● **Instructions to follow**: Copy out the lines of the records below, and only those lines, from the one with "FAILED_CH_2 (R247). -/" through the one with "REPLANNED_3 (R247). -/", exactly as they appear.
[Supplied records]
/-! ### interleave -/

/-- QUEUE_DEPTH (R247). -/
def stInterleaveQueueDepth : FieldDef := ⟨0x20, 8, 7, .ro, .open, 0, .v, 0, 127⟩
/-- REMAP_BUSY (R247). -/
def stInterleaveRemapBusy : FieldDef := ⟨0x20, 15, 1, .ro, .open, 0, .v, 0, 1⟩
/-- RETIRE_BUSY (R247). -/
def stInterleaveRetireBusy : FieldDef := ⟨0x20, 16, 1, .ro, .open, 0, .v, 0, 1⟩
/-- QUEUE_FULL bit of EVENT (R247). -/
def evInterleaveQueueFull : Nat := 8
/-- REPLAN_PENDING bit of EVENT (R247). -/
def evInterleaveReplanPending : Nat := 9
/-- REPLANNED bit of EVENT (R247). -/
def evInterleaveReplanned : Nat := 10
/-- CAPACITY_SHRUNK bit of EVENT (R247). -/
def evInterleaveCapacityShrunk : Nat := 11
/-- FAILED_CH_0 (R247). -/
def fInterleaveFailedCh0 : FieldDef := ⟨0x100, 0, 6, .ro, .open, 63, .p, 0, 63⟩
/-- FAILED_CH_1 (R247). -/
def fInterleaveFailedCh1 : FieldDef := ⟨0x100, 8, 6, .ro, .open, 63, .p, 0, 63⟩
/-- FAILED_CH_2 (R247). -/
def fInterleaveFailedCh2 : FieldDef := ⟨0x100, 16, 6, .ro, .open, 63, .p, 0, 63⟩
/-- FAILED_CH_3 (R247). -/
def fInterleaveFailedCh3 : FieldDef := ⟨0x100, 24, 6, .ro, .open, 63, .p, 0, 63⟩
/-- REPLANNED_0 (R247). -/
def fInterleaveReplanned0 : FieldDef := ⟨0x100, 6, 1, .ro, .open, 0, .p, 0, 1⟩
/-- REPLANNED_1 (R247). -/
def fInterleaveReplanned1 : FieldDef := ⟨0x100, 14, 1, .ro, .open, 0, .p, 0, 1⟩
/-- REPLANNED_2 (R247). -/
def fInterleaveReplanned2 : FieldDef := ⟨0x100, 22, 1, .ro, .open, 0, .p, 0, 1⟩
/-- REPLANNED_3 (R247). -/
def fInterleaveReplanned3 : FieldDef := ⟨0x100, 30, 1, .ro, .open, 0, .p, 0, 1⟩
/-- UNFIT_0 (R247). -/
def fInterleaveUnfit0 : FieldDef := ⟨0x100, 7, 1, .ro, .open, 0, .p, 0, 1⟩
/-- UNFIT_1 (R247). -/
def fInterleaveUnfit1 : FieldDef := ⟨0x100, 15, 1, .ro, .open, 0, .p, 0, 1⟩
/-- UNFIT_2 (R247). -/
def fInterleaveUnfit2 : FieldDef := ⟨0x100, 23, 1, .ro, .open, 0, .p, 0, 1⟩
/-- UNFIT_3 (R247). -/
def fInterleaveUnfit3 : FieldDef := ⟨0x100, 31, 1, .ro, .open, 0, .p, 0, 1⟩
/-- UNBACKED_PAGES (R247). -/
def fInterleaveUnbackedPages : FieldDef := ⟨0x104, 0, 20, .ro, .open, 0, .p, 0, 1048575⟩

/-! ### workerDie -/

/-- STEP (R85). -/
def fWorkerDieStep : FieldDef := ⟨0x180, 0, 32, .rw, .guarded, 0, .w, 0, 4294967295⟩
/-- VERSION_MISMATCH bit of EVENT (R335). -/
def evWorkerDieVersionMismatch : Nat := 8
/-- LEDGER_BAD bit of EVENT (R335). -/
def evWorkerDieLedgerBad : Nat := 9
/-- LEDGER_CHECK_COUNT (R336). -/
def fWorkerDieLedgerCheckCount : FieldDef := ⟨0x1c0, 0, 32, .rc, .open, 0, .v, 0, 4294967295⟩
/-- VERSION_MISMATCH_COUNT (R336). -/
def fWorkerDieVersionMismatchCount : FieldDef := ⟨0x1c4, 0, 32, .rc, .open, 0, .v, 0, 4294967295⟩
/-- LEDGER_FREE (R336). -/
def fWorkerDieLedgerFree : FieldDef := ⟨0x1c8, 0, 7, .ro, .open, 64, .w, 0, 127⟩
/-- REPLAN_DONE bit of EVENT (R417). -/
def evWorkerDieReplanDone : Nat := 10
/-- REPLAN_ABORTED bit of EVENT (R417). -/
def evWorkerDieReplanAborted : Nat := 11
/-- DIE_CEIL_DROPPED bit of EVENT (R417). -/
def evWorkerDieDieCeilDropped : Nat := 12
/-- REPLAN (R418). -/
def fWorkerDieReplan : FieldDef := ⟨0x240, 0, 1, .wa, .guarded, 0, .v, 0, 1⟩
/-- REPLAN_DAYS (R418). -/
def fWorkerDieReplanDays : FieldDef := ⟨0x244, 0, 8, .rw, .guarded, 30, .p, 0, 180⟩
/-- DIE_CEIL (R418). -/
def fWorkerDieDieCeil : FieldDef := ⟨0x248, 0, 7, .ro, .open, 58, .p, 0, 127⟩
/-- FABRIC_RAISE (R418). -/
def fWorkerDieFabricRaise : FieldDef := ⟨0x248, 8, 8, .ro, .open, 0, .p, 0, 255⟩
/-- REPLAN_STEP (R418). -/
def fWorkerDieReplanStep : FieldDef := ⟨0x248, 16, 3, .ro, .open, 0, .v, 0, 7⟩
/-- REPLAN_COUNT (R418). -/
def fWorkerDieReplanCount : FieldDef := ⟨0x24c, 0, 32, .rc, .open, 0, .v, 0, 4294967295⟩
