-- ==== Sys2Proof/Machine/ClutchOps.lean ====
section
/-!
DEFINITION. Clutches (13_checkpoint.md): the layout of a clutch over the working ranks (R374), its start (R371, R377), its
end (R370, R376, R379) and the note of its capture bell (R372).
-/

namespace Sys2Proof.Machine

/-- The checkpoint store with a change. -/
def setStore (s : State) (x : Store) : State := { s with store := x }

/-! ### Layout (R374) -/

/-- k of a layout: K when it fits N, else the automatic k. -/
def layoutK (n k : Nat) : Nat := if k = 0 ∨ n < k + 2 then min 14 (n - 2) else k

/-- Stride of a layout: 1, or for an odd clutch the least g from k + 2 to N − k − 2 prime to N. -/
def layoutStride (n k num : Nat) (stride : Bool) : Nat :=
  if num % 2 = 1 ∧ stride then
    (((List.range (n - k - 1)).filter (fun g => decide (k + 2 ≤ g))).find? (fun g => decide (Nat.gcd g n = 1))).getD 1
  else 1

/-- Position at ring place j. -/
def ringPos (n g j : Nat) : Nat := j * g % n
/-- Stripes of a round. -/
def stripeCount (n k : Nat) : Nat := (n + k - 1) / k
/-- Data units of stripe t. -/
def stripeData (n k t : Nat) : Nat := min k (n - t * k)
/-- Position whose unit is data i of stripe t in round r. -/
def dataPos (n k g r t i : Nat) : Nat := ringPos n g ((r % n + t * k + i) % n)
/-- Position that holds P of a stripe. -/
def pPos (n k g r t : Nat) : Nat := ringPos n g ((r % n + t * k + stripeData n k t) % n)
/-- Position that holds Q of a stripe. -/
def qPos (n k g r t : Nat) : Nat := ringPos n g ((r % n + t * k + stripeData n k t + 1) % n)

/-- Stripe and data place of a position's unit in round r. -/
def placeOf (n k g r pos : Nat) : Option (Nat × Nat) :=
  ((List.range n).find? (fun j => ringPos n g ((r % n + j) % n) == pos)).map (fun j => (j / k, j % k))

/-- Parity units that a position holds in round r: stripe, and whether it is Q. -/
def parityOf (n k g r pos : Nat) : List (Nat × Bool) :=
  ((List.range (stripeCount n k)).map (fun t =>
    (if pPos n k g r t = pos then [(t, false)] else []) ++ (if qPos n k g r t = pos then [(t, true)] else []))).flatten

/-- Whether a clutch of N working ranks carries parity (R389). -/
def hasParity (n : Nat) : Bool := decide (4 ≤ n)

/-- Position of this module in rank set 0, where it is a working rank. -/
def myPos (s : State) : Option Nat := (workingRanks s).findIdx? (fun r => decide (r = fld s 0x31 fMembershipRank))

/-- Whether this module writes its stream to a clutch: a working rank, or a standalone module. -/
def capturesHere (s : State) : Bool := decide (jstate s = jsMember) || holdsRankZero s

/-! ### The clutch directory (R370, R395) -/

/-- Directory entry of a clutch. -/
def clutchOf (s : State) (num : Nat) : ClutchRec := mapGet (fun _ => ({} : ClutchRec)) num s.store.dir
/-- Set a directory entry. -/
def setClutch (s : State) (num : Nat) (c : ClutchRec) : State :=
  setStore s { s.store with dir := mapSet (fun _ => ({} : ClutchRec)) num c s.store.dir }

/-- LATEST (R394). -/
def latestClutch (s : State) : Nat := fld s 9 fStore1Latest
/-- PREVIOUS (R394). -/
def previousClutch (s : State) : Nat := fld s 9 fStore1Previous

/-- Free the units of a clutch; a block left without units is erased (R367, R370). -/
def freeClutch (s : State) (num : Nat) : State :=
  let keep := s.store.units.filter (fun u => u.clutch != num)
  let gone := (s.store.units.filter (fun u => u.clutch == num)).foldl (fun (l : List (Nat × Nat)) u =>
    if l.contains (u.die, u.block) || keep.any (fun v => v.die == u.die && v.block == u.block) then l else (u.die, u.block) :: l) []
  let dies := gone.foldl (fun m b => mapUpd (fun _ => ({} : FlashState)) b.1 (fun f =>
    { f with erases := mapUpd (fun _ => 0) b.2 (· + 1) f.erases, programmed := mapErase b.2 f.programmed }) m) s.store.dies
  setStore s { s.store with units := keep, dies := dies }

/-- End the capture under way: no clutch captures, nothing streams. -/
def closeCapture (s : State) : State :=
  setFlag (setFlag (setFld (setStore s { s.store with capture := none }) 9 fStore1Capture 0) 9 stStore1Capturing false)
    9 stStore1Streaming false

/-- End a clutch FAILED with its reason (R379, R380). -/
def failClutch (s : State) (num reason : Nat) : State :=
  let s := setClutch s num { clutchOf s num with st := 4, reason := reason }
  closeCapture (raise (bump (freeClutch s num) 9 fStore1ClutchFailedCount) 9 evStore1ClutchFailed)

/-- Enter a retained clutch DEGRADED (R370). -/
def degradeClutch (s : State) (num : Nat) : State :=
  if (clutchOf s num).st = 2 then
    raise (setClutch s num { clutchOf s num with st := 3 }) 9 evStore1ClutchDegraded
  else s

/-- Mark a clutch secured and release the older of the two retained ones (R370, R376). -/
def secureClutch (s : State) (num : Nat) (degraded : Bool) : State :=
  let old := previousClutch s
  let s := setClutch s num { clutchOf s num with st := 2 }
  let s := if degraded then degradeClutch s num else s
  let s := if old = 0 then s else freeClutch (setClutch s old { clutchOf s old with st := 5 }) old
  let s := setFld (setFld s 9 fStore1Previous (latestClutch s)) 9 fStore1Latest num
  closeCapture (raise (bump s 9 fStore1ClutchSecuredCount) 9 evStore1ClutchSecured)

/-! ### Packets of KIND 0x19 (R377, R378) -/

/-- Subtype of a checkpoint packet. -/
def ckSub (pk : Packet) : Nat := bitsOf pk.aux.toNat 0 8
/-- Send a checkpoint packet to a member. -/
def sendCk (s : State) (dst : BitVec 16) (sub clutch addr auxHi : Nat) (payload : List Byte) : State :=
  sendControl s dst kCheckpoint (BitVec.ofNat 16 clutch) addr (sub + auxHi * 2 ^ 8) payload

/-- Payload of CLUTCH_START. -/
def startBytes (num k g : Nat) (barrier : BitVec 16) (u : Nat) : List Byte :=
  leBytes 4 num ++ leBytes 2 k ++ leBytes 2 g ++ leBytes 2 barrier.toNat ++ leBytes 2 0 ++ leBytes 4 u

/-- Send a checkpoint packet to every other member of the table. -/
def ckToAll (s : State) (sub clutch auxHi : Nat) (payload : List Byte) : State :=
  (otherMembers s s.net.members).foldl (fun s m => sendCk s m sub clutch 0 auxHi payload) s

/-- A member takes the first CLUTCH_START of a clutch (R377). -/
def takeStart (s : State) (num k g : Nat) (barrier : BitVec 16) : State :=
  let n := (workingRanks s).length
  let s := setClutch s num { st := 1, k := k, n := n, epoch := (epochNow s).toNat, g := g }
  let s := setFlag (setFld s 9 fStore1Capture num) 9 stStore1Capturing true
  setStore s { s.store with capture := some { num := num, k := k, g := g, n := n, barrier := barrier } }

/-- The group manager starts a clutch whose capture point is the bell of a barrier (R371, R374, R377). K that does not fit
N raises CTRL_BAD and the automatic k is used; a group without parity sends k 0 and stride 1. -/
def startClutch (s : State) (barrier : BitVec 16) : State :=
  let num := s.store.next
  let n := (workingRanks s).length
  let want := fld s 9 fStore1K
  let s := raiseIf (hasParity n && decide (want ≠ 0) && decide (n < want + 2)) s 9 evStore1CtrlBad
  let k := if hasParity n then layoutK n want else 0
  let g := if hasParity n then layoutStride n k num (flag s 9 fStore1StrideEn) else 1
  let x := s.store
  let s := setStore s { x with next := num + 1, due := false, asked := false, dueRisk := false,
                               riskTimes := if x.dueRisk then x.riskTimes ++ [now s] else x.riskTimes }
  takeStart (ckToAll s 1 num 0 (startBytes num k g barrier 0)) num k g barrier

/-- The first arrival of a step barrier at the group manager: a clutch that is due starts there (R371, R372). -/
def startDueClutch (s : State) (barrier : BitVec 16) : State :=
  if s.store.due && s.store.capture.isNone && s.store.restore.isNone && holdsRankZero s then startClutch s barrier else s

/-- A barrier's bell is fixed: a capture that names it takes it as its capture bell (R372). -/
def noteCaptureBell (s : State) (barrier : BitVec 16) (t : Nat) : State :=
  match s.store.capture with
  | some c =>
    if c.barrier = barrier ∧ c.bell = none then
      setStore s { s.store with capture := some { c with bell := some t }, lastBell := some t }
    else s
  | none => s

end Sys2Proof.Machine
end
[/Supplied records]
● **Solution to this problem**:
/-- FAILED_CH_2 (R247). -/
def fInterleaveFailedCh2 : FieldDef := ⟨0x100, 16, 6, .ro, .open, 63, .p, 0, 63⟩
/-- FAILED_CH_3 (R247). -/
def fInterleaveFailedCh3 : FieldDef := ⟨0x100, 24, 6, .ro, .open, 63, .p, 0, 63⟩
/-- REPLANNED_0 (R247). -/
def fInterleaveReplanned0 : FieldDef := ⟨0x100, 6, 1, .ro, .open, 0, .p, 0, 1⟩
/-- REPLANNED_1 (R247). -/
def fInterleaveReplanned1 : FieldDef := ⟨0x100, 14, 1, .ro, .open, 0, .p, 0, 1⟩
/-- REPLANNED_2 (R247). -/
def fInterleaveReplanned2 : FieldDef := ⟨0x100, 22, 1, .ro, .open, 0, .p, 0, 1⟩
/-- REPLANNED_3 (R247). -/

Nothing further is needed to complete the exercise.